On the day of hybridization, sections were thawed to room temperature, fixed in 4% formalin-PBS for 5 min, placed in 0.25% acetic anhydride in 0.1 mol/L triethanolamine (pH = 8) for 10 min, and then delipidized in increasing concentrations of ethanol to 100%, followed by chloroform. The slides were then sequentially dipped in 100% and 95% ethanol and allowed to dry. Sections were incubated in a humid chamber overnight at 37 C in 10⁶ dpm [³⁵S]-labeled probe per 60 µL hybridization buffer under paraffin coverslips. The buffer consisted of 50% formamide, 600 mmol/L NaCl, 80 mmol/L Tris-HCL (pH 7.5), 4 mmol/L EDTA, 0.1% sodium pyrophosphate, 0.2% SDS, 0.2 mg/mL heparin sulfate, 10% dextran sulfate, and 100 mmol/L dithiothreitol. The following day, slides were washed four times in 2 x SSC (1 x SSC = 150 mmol/L NaCl and 15 mmol/L Na citrate)/50% formamide at 40 C for 15 min each and then 2 washes in 1 x SSC at room temperature for 30 min each. Slides were dipped into water, then 70% ethanol, and were air-dried. The slides were then dipped into NTB-3 under safelight conditions, (diluted 1:1 with water, Eastman Kodak Co., Rochester, NY) and stored in the dark at 4 C. Test slides were developed to determine optimum length of exposure. The NKB slides were developed after 2 months of exposure, and the POMC slides after 1 week of exposure by sequential immersion for 2 min in Dektol Developer (17 C, diluted 1:1 with water), water, and Fixer (EDF/EDP photochemicals, Eastman Kodak Co.). After rinsing, the sections were counterstained with toluidine blue.

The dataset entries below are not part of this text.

-- ==== Sys2Proof/Laws/PerInstr.lean ====
section
/-! SUPPORT. Statements made of every instruction, one lemma per constructor (LAWS.json). -/

/-- The fields an instruction's word holds: `IR[15]`, `IR[14:12]` and `IR[11:0]`, read off the tables of
30_encoding.md rules R86, R87 and R88. -/
def Sys2Proof.Laws.EncodedFields.table : Sys2Proof.Instr → Bool × BitVec 3 × Sys2Proof.Addr
  | .and i a => (i, 0#3, a)
  | .add i a => (i, 1#3, a)
  | .lda i a => (i, 2#3, a)
  | .sta i a => (i, 3#3, a)
  | .bun i a => (i, 4#3, a)
  | .bsa i a => (i, 5#3, a)
  | .isz i a => (i, 6#3, a)
  | .cla => (false, 7#3, 0x800#12)
  | .cle => (false, 7#3, 0x400#12)
  | .cma => (false, 7#3, 0x200#12)
  | .cme => (false, 7#3, 0x100#12)
  | .cir => (false, 7#3, 0x080#12)
  | .cil => (false, 7#3, 0x040#12)
  | .inc => (false, 7#3, 0x020#12)
  | .spa => (false, 7#3, 0x010#12)
  | .sna => (false, 7#3, 0x008#12)
  | .sza => (false, 7#3, 0x004#12)
  | .sze => (false, 7#3, 0x002#12)
  | .hlt => (false, 7#3, 0x001#12)
  | .inp => (true, 7#3, 0x800#12)
  | .out => (true, 7#3, 0x400#12)
  | .ski => (true, 7#3, 0x200#12)
  | .sko => (true, 7#3, 0x100#12)
  | .ion => (true, 7#3, 0x080#12)
  | .iof => (true, 7#3, 0x040#12)

/-- The encoder puts exactly those fields into the word. -/
def Sys2Proof.Laws.EncodedFields.Statement (i : Sys2Proof.Instr) : Prop :=
  (Sys2Proof.fieldI (Sys2Proof.encode i), Sys2Proof.fieldOp (Sys2Proof.encode i), Sys2Proof.fieldAddr (Sys2Proof.encode i)) =
    Sys2Proof.Laws.EncodedFields.table i

/-- The word of a memory-reference shape holds its three fields. -/
theorem Sys2Proof.Laws.memory_word_fields (op : BitVec 3) (i : Bool) (a : Sys2Proof.Addr) :
    (Sys2Proof.fieldI (Sys2Proof.Form.memory op.toNat i a.toNat).word,
      Sys2Proof.fieldOp (Sys2Proof.Form.memory op.toNat i a.toNat).word,
      Sys2Proof.fieldAddr (Sys2Proof.Form.memory op.toNat i a.toNat).word) = (i, op, a) := by
  simp [Sys2Proof.memory_word_eq_append]

theorem Sys2Proof.Laws.EncodedFields.and (i : Bool) (a : Sys2Proof.Addr) :
    Sys2Proof.Laws.EncodedFields.Statement (.and i a) :=
  Sys2Proof.Laws.memory_word_fields 0#3 i a

theorem Sys2Proof.Laws.EncodedFields.add (i : Bool) (a : Sys2Proof.Addr) :
    Sys2Proof.Laws.EncodedFields.Statement (.add i a) :=
  Sys2Proof.Laws.memory_word_fields 1#3 i a

theorem Sys2Proof.Laws.EncodedFields.lda (i : Bool) (a : Sys2Proof.Addr) :
    Sys2Proof.Laws.EncodedFields.Statement (.lda i a) :=
  Sys2Proof.Laws.memory_word_fields 2#3 i a

theorem Sys2Proof.Laws.EncodedFields.sta (i : Bool) (a : Sys2Proof.Addr) :
    Sys2Proof.Laws.EncodedFields.Statement (.sta i a) :=
  Sys2Proof.Laws.memory_word_fields 3#3 i a

theorem Sys2Proof.Laws.EncodedFields.bun (i : Bool) (a : Sys2Proof.Addr) :
    Sys2Proof.Laws.EncodedFields.Statement (.bun i a) :=
  Sys2Proof.Laws.memory_word_fields 4#3 i a

theorem Sys2Proof.Laws.EncodedFields.bsa (i : Bool) (a : Sys2Proof.Addr) :
    Sys2Proof.Laws.EncodedFields.Statement (.bsa i a) :=
  Sys2Proof.Laws.memory_word_fields 5#3 i a

theorem Sys2Proof.Laws.EncodedFields.isz (i : Bool) (a : Sys2Proof.Addr) :
    Sys2Proof.Laws.EncodedFields.Statement (.isz i a) :=
  Sys2Proof.Laws.memory_word_fields 6#3 i a

theorem Sys2Proof.Laws.EncodedFields.cla : Sys2Proof.Laws.EncodedFields.Statement .cla := rfl

theorem Sys2Proof.Laws.EncodedFields.cle : Sys2Proof.Laws.EncodedFields.Statement .cle := rfl

theorem Sys2Proof.Laws.EncodedFields.cma : Sys2Proof.Laws.EncodedFields.Statement .cma := rfl

theorem Sys2Proof.Laws.EncodedFields.cme : Sys2Proof.Laws.EncodedFields.Statement .cme := rfl

theorem Sys2Proof.Laws.EncodedFields.cir : Sys2Proof.Laws.EncodedFields.Statement .cir := rfl

theorem Sys2Proof.Laws.EncodedFields.cil : Sys2Proof.Laws.EncodedFields.Statement .cil := rfl

theorem Sys2Proof.Laws.EncodedFields.inc : Sys2Proof.Laws.EncodedFields.Statement .inc := rfl

theorem Sys2Proof.Laws.EncodedFields.spa : Sys2Proof.Laws.EncodedFields.Statement .spa := rfl

theorem Sys2Proof.Laws.EncodedFields.sna : Sys2Proof.Laws.EncodedFields.Statement .sna := rfl

theorem Sys2Proof.Laws.EncodedFields.sza : Sys2Proof.Laws.EncodedFields.Statement .sza := rfl

theorem Sys2Proof.Laws.EncodedFields.sze : Sys2Proof.Laws.EncodedFields.Statement .sze := rfl

theorem Sys2Proof.Laws.EncodedFields.hlt : Sys2Proof.Laws.EncodedFields.Statement .hlt := rfl

theorem Sys2Proof.Laws.EncodedFields.inp : Sys2Proof.Laws.EncodedFields.Statement .inp := rfl

theorem Sys2Proof.Laws.EncodedFields.out : Sys2Proof.Laws.EncodedFields.Statement .out := rfl

theorem Sys2Proof.Laws.EncodedFields.ski : Sys2Proof.Laws.EncodedFields.Statement .ski := rfl

theorem Sys2Proof.Laws.EncodedFields.sko : Sys2Proof.Laws.EncodedFields.Statement .sko := rfl

theorem Sys2Proof.Laws.EncodedFields.ion : Sys2Proof.Laws.EncodedFields.Statement .ion := rfl

theorem Sys2Proof.Laws.EncodedFields.iof : Sys2Proof.Laws.EncodedFields.Statement .iof := rfl
end

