theorem cirT3_eq : cirT3 s = { s with
    ac := BitVec.ofNat 16 (s.ac.toNat / 2 + 32768 * s.e.toNat), e := s.ac.getLsbD 0, sc := 0#4,
    flagR := checkedR s } := by
  rw [cirT3, endCycle_eq, circulateRight_ac]
  rfl

theorem cilT3_eq : cilT3 s = { s with
    ac := BitVec.ofNat 16 (2 * s.ac.toNat + s.e.toNat), e := s.ac.getLsbD 15, sc := 0#4, flagR := checkedR s } := by
  rw [cilT3, endCycle_eq, circulateLeft_ac]
  rfl

/-- The pulse of a skip instruction: PC and nothing else (rule R124). -/
theorem skipT3_eq {c : Bool} {p : Prop} [Decidable p] (h : c = true ↔ p) :
    endCycle { s with pc := skipPc c s.pc } =
      { s with pc := if p then s.pc + 1#12 else s.pc, sc := 0#4, flagR := checkedR s } := by
  simp only [endCycle_eq, skipPc_eq, h]

theorem hltT3_eq : hltT3 s = { s with flagS := true, sc := 0#4 } := rfl

/-- `AC[7:0]` is AC modulo 2^8. -/
theorem acChar_eq (ac : Word) : acChar ac = BitVec.ofNat 8 ac.toNat := by
  apply BitVec.eq_of_toNat_eq
  simp [acChar]

/-- The check after INP reads FGI = 0. -/
theorem inpT3_eq : inpT3 s = { s with
    ac := s.ac.extractLsb' 8 8 ++ s.inpr, fgi := false, sc := 0#4, flagR := s.flagR || (s.ien && s.fgo) } :=
  endCycle_eq _

/-- The check after OUT reads FGO = 0. -/
theorem outT3_eq : outT3 s = { s with
    outr := BitVec.ofNat 8 s.ac.toNat, fgo := false, outputStream := s.outputStream ++ [BitVec.ofNat 8 s.ac.toNat],
    sc := 0#4, flagR := s.flagR || (s.ien && s.fgi) } := by
  rw [outT3, endCycle_eq, acChar_eq]
  simp [checkedR]

/-- The check after ION reads IEN = 1. -/
theorem ionT3_eq : ionT3 s = { s with ien := true, sc := 0#4, flagR := s.flagR || (s.fgi || s.fgo) } := endCycle_eq _

/-- The check after IOF reads IEN = 0. -/
theorem iofT3_eq : iofT3 s = { s with ien := false, sc := 0#4, flagR := s.flagR } := by
  rw [iofT3, endCycle_eq]
  simp

/-! ### The whole effect: the pulse after Decode's transfers -/

theorem exec_cla : exec .cla s = .next { s with
    flagI := false, ar := 0x800#12, ac := 0#16, sc := 0#4, flagR := checkedR s } :=
  congrArg Host.Outcome.next (claT3_eq (decodePulse false 0x800#12 s))

theorem exec_cle : exec .cle s = .next { s with
    flagI := false, ar := 0x400#12, e := false, sc := 0#4, flagR := checkedR s } :=
  congrArg Host.Outcome.next (cleT3_eq (decodePulse false 0x400#12 s))

theorem exec_cma : exec .cma s = .next { s with
    flagI := false, ar := 0x200#12, ac := 0xFFFF#16 - s.ac, sc := 0#4, flagR := checkedR s } :=
  congrArg Host.Outcome.next (cmaT3_eq (decodePulse false 0x200#12 s))

theorem exec_cme : exec .cme s = .next { s with
    flagI := false, ar := 0x100#12, e := !s.e, sc := 0#4, flagR := checkedR s } :=
  congrArg Host.Outcome.next (cmeT3_eq (decodePulse false 0x100#12 s))

theorem exec_inc : exec .inc s = .next { s with
    flagI := false, ar := 0x020#12, ac := BitVec.ofNat 16 ((s.ac.toNat + 1) % 65536), sc := 0#4,
    flagR := checkedR s } :=
  congrArg Host.Outcome.next (incT3_eq (decodePulse false 0x020#12 s))

theorem exec_cir : exec .cir s = .next { s with
    flagI := false, ar := 0x080#12, ac := BitVec.ofNat 16 (s.ac.toNat / 2 + 32768 * s.e.toNat),
    e := s.ac.getLsbD 0, sc := 0#4, flagR := checkedR s } :=
  congrArg Host.Outcome.next (cirT3_eq (decodePulse false 0x080#12 s))
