-- ==== Sys2Proof/Machine/Flags.lean ====
section
/-! DEFINITION. The ALU comparison (R180, R181), whose outcome is the only condition flag (R31). There are no other flags
(R32). -/

namespace Sys2Proof.Machine

/-- `CMP_UNORDERED` of R7 at its default 0: the outcome when a float operand is a NaN (R181, decision D8). -/
def cmpUnordered : CmpResult := .equal

/-- The sign of `x` against `y`. -/
def compareInts (x y : Int) : CmpResult := if y < x then .greater else if x < y then .less else .equal

/-- The order of binary32 data: a NaN is unordered, an infinity lies beyond every finite datum, and the zeros are equal
(R180, R181). -/
def compareData : Datum → Datum → CmpResult
  | .nan, _ => cmpUnordered
  | _, .nan => cmpUnordered
  | .inf n, .inf m => compareInts (signedMag n 1) (signedMag m 1)
  | .inf n, .finite _ _ => if n then .less else .greater
  | .finite _ _, .inf m => if m then .greater else .less
  | .finite n x, .finite m y => compareInts (signedMag n x) (signedMag m y)

/-- `Compare()` of R180: `A` against `B` in the current mode. -/
def State.compare (s : State) : CmpResult :=
  match s.mode with
  | .int => compareInts (signed s.latchA) (signed s.latchB)
  | .float => compareData (f32 s.latchA) (f32 s.latchB)

/-- The number a comparison outcome stands for in R31: -1, 0 or +1. -/
def CmpResult.toInt : CmpResult → Int
  | .less => -1
  | .equal => 0
  | .greater => 1

end Sys2Proof.Machine
end

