-- ==== Sys2Proof/Laws/Runs.lean ====
section
/-! SUPPORT. One lemma for each of the terms of Safety.lean that a proof about runs needs: what a run of one more step is,
when no breakpoint stops a step, and when a step records a fault. -/

namespace Sys2Proof.Machine

@[simp] theorem runSteps_zero (f : State → Host.Outcome State Fault Refusal) (s : State) : runSteps f 0 s = .next s := rfl

/-- A run of one more step leaves a next state exactly if its first step does and the rest does from there. -/
theorem runSteps_succ_next (f : State → Host.Outcome State Fault Refusal) (n : Nat) (s u : State) :
    runSteps f (n + 1) s = .next u ↔ ∃ t, f s = .next t ∧ runSteps f n t = .next u := by
  rw [runSteps]
  cases f s <;> simp

/-- An enabled breakpoint stands at `ip`, as a statement about the set. -/
theorem atBreakpoint_iff (s : State) : s.atBreakpoint = true ↔ s.bpEnabled = true ∧ s.ip ∈ s.bpSet := by
  simp [State.atBreakpoint]

/-- When the machine's next step records a fault. -/
theorem recordsFault_iff (s : State) :
    s.recordsFault = true ↔
      s.runsProcessor ∧ ∃ t, processorStep s = .next t ∧ t.fault ≠ .none ∧ t = s.raise t.fault t.faultInfo := by
  rw [State.recordsFault, Bool.and_eq_true, decide_eq_true_iff]
  cases processorStep s <;> simp

/-- No step from a `Halted` state records a fault. -/
theorem recordsFault_halted (s : State) (h : s.status = .halted) : s.recordsFault = false := by
  simp [State.recordsFault, h]

end Sys2Proof.Machine
end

The specificities of the probes have been previously demonstrated in human hypothalamic tissues using Northern analysis at the same conditions of stringency (9). In addition, no signal was present when monkey hypothalamic sections were hybridized either to NKB or POMC sense probes or in buffer without probe. The distribution of the labeled cells in the infundibular nucleus was similar to previous descriptions of NKB or POMC mRNAs in human or monkey hypothalamus (27, 28, 29). Finally, immunocytochemical studies have shown similar distributions of ß-endorphin- (30, 31), POMC- (32), and tachykinin-immunoreactive neurons (33) in the monkey infundibular nucleus.

Histochemistry for microglial cells

Monocytes and tissue histiocytes express unique, sodium fluoride-sensitive esterases such as -napthyl butyrate esterase (34, 35, 36). Brain microglia are also identified by these enzymatic markers, consistent with the hematopoetic origin of these cells (37, 38). Esterase activity in microglia has been demonstrated in a variety of species, including mouse, rat, guinea pig, and human (37, 38, 39, 40). In culture, increased microglial esterase activity is correlated with increased phagocytic activity and the morphologic characteristics of activated microglia (40, 41). Resting microglia in uninjured brain also express esterase activity (38). An increase in the number of activated microglia in adult animals is a sensitive and reliable marker of neuropathology (42, 43) and a key feature of the estrogen-associated toxicity in rodents (24).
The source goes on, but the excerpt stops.